(Collected data entries)
++++++
-- ==== Sys2Proof/Config.lean ====
section
/-! DEFINITION. What the F7-509 fixes (R8 to R13, R77, R136) and the choices the spec leaves to the device. -/

namespace Sys2Proof.Config

/-- Compute cores of the package (R8). -/
def computeCores : Nat := 128
/-- Control cores of the package (R8). -/
def controlCores : Nat := 8
/-- Harts of a compute core (R9). -/
def hartsPerCore : Nat := 8
/-- Compute harts, numbered 0 to 1,023 (R9). -/
def computeHarts : Nat := 1024
/-- Dies (R8). -/
def dies : Nat := 4
/-- Lane clusters of a core (R11). -/
def clusters : Nat := 16
/-- Bytes of device memory: 509 GiB (R13, R136). -/
def deviceBytes : Nat := 509 * 2 ^ 30
/-- Host memory over CXL.cache starts here (R136). -/
def hostBase : Nat := 2 ^ 52
/-- First address past host memory (R136). -/
def hostEnd : Nat := 2 ^ 56
/-- A-space bytes (R130). -/
def aBytes : Nat := 4 * 2 ^ 20
/-- C-space bytes (R130). -/
def cBytes : Nat := 2 * 2 ^ 20
/-- W-space bytes (R130). -/
def wBytes : Nat := 8 * 2 ^ 20
/-- Lines of a core's L1 data cache of 256 KiB (R11). -/
def l1Lines : Nat := 4096
/-- Memory requests a core can have outstanding (R11). -/
def maxRequests : Nat := 2048
/-- Parts of a core cycle that a die's core clock counts: at throttle step k a nanosecond adds 28 − k of them, which makes
700 − 25 k MHz (R10, R285). -/
def clockUnit : Nat := 40
/-- Vector register file share of one cluster in bytes (R57). -/
def clusterVBytes : Nat := 65536
/-- Records of a level's on-chip FIFO (R77). -/
def fifoRecords : Nat := 256
/-- Vector queue entries of a hart (R98, R166). -/
def vqDepth : Nat := 8
/-- Store and atomic accesses of a hart that its element queues hold beside those to the core's own banks (R166 gives the
queues, no size: DESIGN CHOICE, log 29). -/
def elemQueue : Nat := 64
/-- Live packs of the package (R237). -/
def maxPacks : Nat := 64
/-- Members of a pack (R237). -/
def maxMembers : Nat := 1024
/-- Lines of a pack's write-set (R246). -/
def packLines : Nat := 32768
/-- Pack directory entries of a die (R12, R246). -/
def packDirectory : Nat := 65536
/-- Range entries of a home slice (R185). -/
def homeRanges : Nat := 4096
/-- Landing space of a hart in bytes (R71). -/
def landingBytes : Nat := 262144
/-- Physical pages open to a hold at once (R151). -/
def maxHolds : Nat := 16
/-- Base of the control register window of die 0 (R274). -/
def ctrlBase : Nat := 0xFF00_0000_0000_0000

/-- A free choice of the device, one per number: the rules that say "the device may" list two outcomes
(R146, R151, R168, R170 to R172, R226, R229); which one occurs is unknown. The number is State.fresh, which a step
that uses a choice advances (log 5). -/
opaque choice : Nat → Bool

/-- The step that the power and thermal limits call for beyond 1,800 W or 100 degrees (R285), by averaged power in W and
hottest sensor in tenths of a degree; the spec gives no figure (log 6). -/
opaque throttleStep : Nat → Nat → BitVec 4

/-- In a clock-stretch episode a cycle that may stretch does (R289), by the place of the die's clock (log 58). -/
opaque stretches : Nat → Bool

/-- The largest request of a collective group's members in other packages, and whether their acknowledgements reach a leader of
this package in time (R284 to R286), by State.fresh (log 58). -/
opaque remoteRequest : Nat → BitVec 4
opaque remoteAcks : Nat → Bool

/-- The number of a pseudo-channel that fails after bring-up (R271, R276), by State.fresh (log 26). -/
opaque failedChannel : Nat → Nat

/-- The digest of the fuse configuration (R291). -/
opaque fuseDigest : BitVec 384
/-- The ECDSA P-384 signature of measurement n: the key is secret and the signature takes a nonce (R291, log 28). -/
opaque signature : Nat → BitVec 384 → BitVec 384 → BitVec 768
/-- The device's part of IDE key exchange n (R273, R291, log 28). -/
opaque ideAnswer : Nat → BitVec 768

/-- The tenant partition a PASID is bound to (R100, R273); how the binding is made is not stated (log 5). -/
opaque pasidPartition : Nat → BitVec 4

end Sys2Proof.Config
end

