/-- The state of one hart. -/
structure Hart where
  /-- s0 to s63 (R50); the entry of s0 is never read. -/
  s : List Word
  /-- The supervisor shadow registers (R259). -/
  shadow : List Word
  /-- The bank is swapped (R259). -/
  swapped : Bool
  /-- Scalar registers with an uncorrectable error (R269). -/
  sbad : BitVec 64
  /-- The same for the shadow registers. -/
  shbad : BitVec 8
  pc : Word
  priv : Priv
  /-- The task context; a hart at user privilege without one is idle (R78, R262). -/
  task : Option Task
  /-- Order of the task's start (R98). -/
  started : Nat
  /-- Vector registers (R57): byte b of v register r at address r * 2^20 + b. -/
  v : Memory
  /-- Poisoned words of the vector registers: word n holds bytes 4n to 4n + 3 (R269). -/
  vbad : List Nat
  /-- Dirty registers, and clean registers with restored contents (R63, R267). -/
  dirty : BitVec 64
  restored : BitVec 64
  /-- m1 to m7 (R50). -/
  m : List MaskReg
  /-- w0 to w3 (R64). -/
  w : List Word
  /-- tl0 to tl3 (R65). -/
  tl : List Timeline
  vl : Nat
  vew : Nat
  nvreg : Nat
  mt : Nat
  sb : W32
  seed : Word
  vstart : Nat
  fflags : BitVec 7
  frm : BitVec 3
  atflags : BitVec 7
  /-- How many atomics and messages the package had sent at the hart's last FENCE (R141). -/
  fenced : Nat
  mleash : Nat
  /-- Leased clusters (R54, R96). -/
  lease : BitVec 16
  prio : Nat
  /-- LCR_MASKED to LCR_UNLEASED of the last snapshot (R155). -/
  lcr : List Word
  stvec : Word
  sepc : Word
  scause : Word
  stval : Word
  sstatus : Word
  satp : Word
  sstart : Word
  /-- SSTATUS as the last trap from user privilege left it, for the save area (R266). -/
  trapStatus : Word
  /-- First word, time and destination of the last trap, for the fault record (R263). -/
  trapWord : Word
  trapTime : Nat
  trapDest : Nat × Nat
  /-- Faults held for the next boundary. -/
  pend : List BoundaryFault
  /-- Pending asynchronous causes with their STVAL (R257, R259); the timer's is derived from SSTART. -/
  asyncs : List (Nat × Word)
  stop : Stop
  /-- The next ERET to the task reads its ancestry chain (R91). -/
  chain : Bool
  sbuf : List SbEntry
  vq : List VEntry
  run : Option VRun
  early : List Early
  /-- The checked accesses of the store behind the vector load at work that wait for their elements (R172). -/
  linked : Option (List Elem)
  elems : List Elem
  tents : List TentStore
  streams : List VStream
  landing : List (Option LandTag)
  mark : Mark
  aheads : List AheadNum
  pack : Option Member
  /-- Area of the last CTXLOAD since the registers were last zeroed (R267). -/
  ctxArea : Option Word
  /-- Rows that a CTXSAVE has withdrawn and not yet written, or that a CTXLOAD has read and not yet re-issued (R215). -/
  saved : List Row
  /-- What a CTXLOAD that waits for its clusters has read of its area (R268). -/
  loading : List (List Byte × List Nat)
  wait : Option Wait
  /-- The instruction being issued, and its first word. -/
  item : Item
  iword : Word
  /-- Cycles ready without issue under GTO (R98). -/
  gto : Nat
  /-- Scalar registers with a result still to come, and the CYCLE from which it is usable (R103). -/
  busy : List (Nat × Nat)
  /-- Vector registers, and masks as 64 + n, whose last result cannot feed a chained instruction yet, with the CYCLE from which
  it can (R62, R355). -/
  vdue : List (Nat × Nat)
  /-- A younger word whose effects stay has issued behind the vector instruction at work (R383). -/
  passed : Bool
  /-- Time of the last progress, and whether the watchdog has reported the stall (R258). -/
  progress : Nat
  reported : Bool
  /-- Address of the instruction whose WHEN = 1 breakpoint test is due (R159). -/
  brkAfter : Option Word
  deriving DecidableEq, Repr
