-- ==== Sys2Proof/Machine/Control.lean ====
section
/-! DEFINITION. The control register spaces of the dies (R161, R264, R274 to R276, R376) and the queue scheduler (R281,
R282). -/

namespace Sys2Proof.Machine

/-! ## Landing (R71, R72, R216) -/

/-- An engine writes the data of command `num` into landing tag `tag` of hart `h` (R72). A tag freed since then, or taken
by another command, receives nothing. -/
def State.landed (s : State) (h tag num : Nat) (data : List Byte) (err : Bool) : State :=
  let x := s.hart h
  match getAt none x.landing tag with
  | none => s
  | some t =>
    if t.num ≠ num then s
    else s.setHart h { x with landing := putAt none x.landing tag (some { t with data := data, came := true, err := err }) }

/-- The transfer into a landing tag is complete: a discarded tag is freed; an error is held for the next boundary as well
as for VCOMMIT (R72, R216, R378). -/
def State.landingDone (s : State) (h tag : Nat) : Option State :=
  let x := s.hart h
  match getAt none x.landing tag with
  | none => none
  | some t =>
    if !t.came || t.done then none
    else if t.discard then some (s.setHart h { x with landing := putAt none x.landing tag none })
    else
      let x := { x with landing := putAt none x.landing tag (some { t with done := true }) }
      some (s.setHart h (if t.err then
          { x with pend := x.pend ++ [{ cause := 6, stval := 0, destKind := 5, destReg := tag }] }
        else x))

/-- A collective of a die ends: its landing tag is filled and its tl3 number completes (R378). -/
def State.endCollective (s : State) (d : Nat) (c : Collective) (data : List Byte) (err : Bool) : State :=
  let s := s.modDie d fun x => { x with colls := x.colls.filter fun y => !(y.hart == c.hart && y.num == c.num) }
  (s.landed c.hart c.tag c.num data err).complete c.hart 3 c.num

/-! ## Writes of the registers -/

/-- A word with only some bits kept. -/
def keep (mask : Nat) (v : Word) : Word := v &&& BitVec.ofNat 64 mask

/-- The sampling period in cycles of a TRCTL value; none for SAMP = 0 (R161). -/
def samplePeriod (ctl : Word) : Option Nat := if field ctl 12 4 = 0 then none else some (2 ^ (field ctl 12 4 + 8))

/-- A cycle is due a SAMPLE record: it is a multiple of the period (R161, R162). DESIGN CHOICE (log 68): the phase. -/
def sampleAt (ctl : Word) (cyc : Nat) : Bool := match samplePeriod ctl with
  | some n => cyc % n == 0
  | none => false

/-- TRCTL: EN, WRAP, SAMP and KINDS. A write that clears EN takes effect once the records already produced, those due in this
cycle among them, have been performed (R161). -/
def State.writeTrctl (s : State) (c : Nat) (v : Word) : State :=
  let w := keep 0xFFF003 v
  if wbit w 0 || !wbit (s.core c).trace.ctl 0 then
    s.modCore c fun x => { x with trace := { x.trace with ctl := w, closing := none } }
  else (s.modCore c fun x => { x with trace := { x.trace with closing := some w } }).closeTrace c

/-- TRSIZE holds a power of two from 4,096 to 2^32 (R161). -/
def trsizeOk (v : Word) : Bool := (List.range 21).any fun k => v.toNat == 2 ^ (12 + k)
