/-- A vector instruction that loads, by itself or through a stream operand; every one counts here. -/
def Hart.loadsDone (x : Hart) : Bool := x.vq.isEmpty && x.run.isNone

/-- Earlier vector stores, stream stores and VAMOs are performed (R171). -/
def State.storesDone (s : State) (h : Nat) : Bool :=
  let x := s.hart h
  x.vq.isEmpty && x.run.isNone && x.elems.isEmpty && x.tents.all (fun t => !t.vec) &&
  !(s.regs.any fun r => r.hart == h && r.vec)

/-- What VDRAIN of a kind waits for, the store buffer drained into L1 (R171). -/
def State.vdrained (s : State) (h : Nat) (k : DrainKind) : Bool :=
  (s.hart h).sbuf.isEmpty && (match k with
    | .l => (s.hart h).loadsDone
    | .s => s.storesDone h
    | .a => (s.hart h).loadsDone && s.storesDone h)

/-- VDRAIN.A and a package-scope release (R84 to R86, R240). -/
def State.quiet (s : State) (h : Nat) : Bool := s.vdrained h .a && s.released h .pkg

end Sys2Proof.Machine
end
++++++
● WORK ORDER: Your task for the entries above: copy exactly the span starting with the line with "a leader of" and going on through the line with "configuration (R291). -/", both lines included, and nothing else.

● FINAL ANSWER:
/-- The largest request of a collective group's members in other packages, and whether their acknowledgements reach a leader of
this package in time (R284 to R286), by State.fresh (log 58). -/
opaque remoteRequest : Nat → BitVec 4
opaque remoteAcks : Nat → Bool

/-- The number of a pseudo-channel that fails after bring-up (R271, R276), by State.fresh (log 26). -/
opaque failedChannel : Nat → Nat

/-- The digest of the fuse configuration (R291). -/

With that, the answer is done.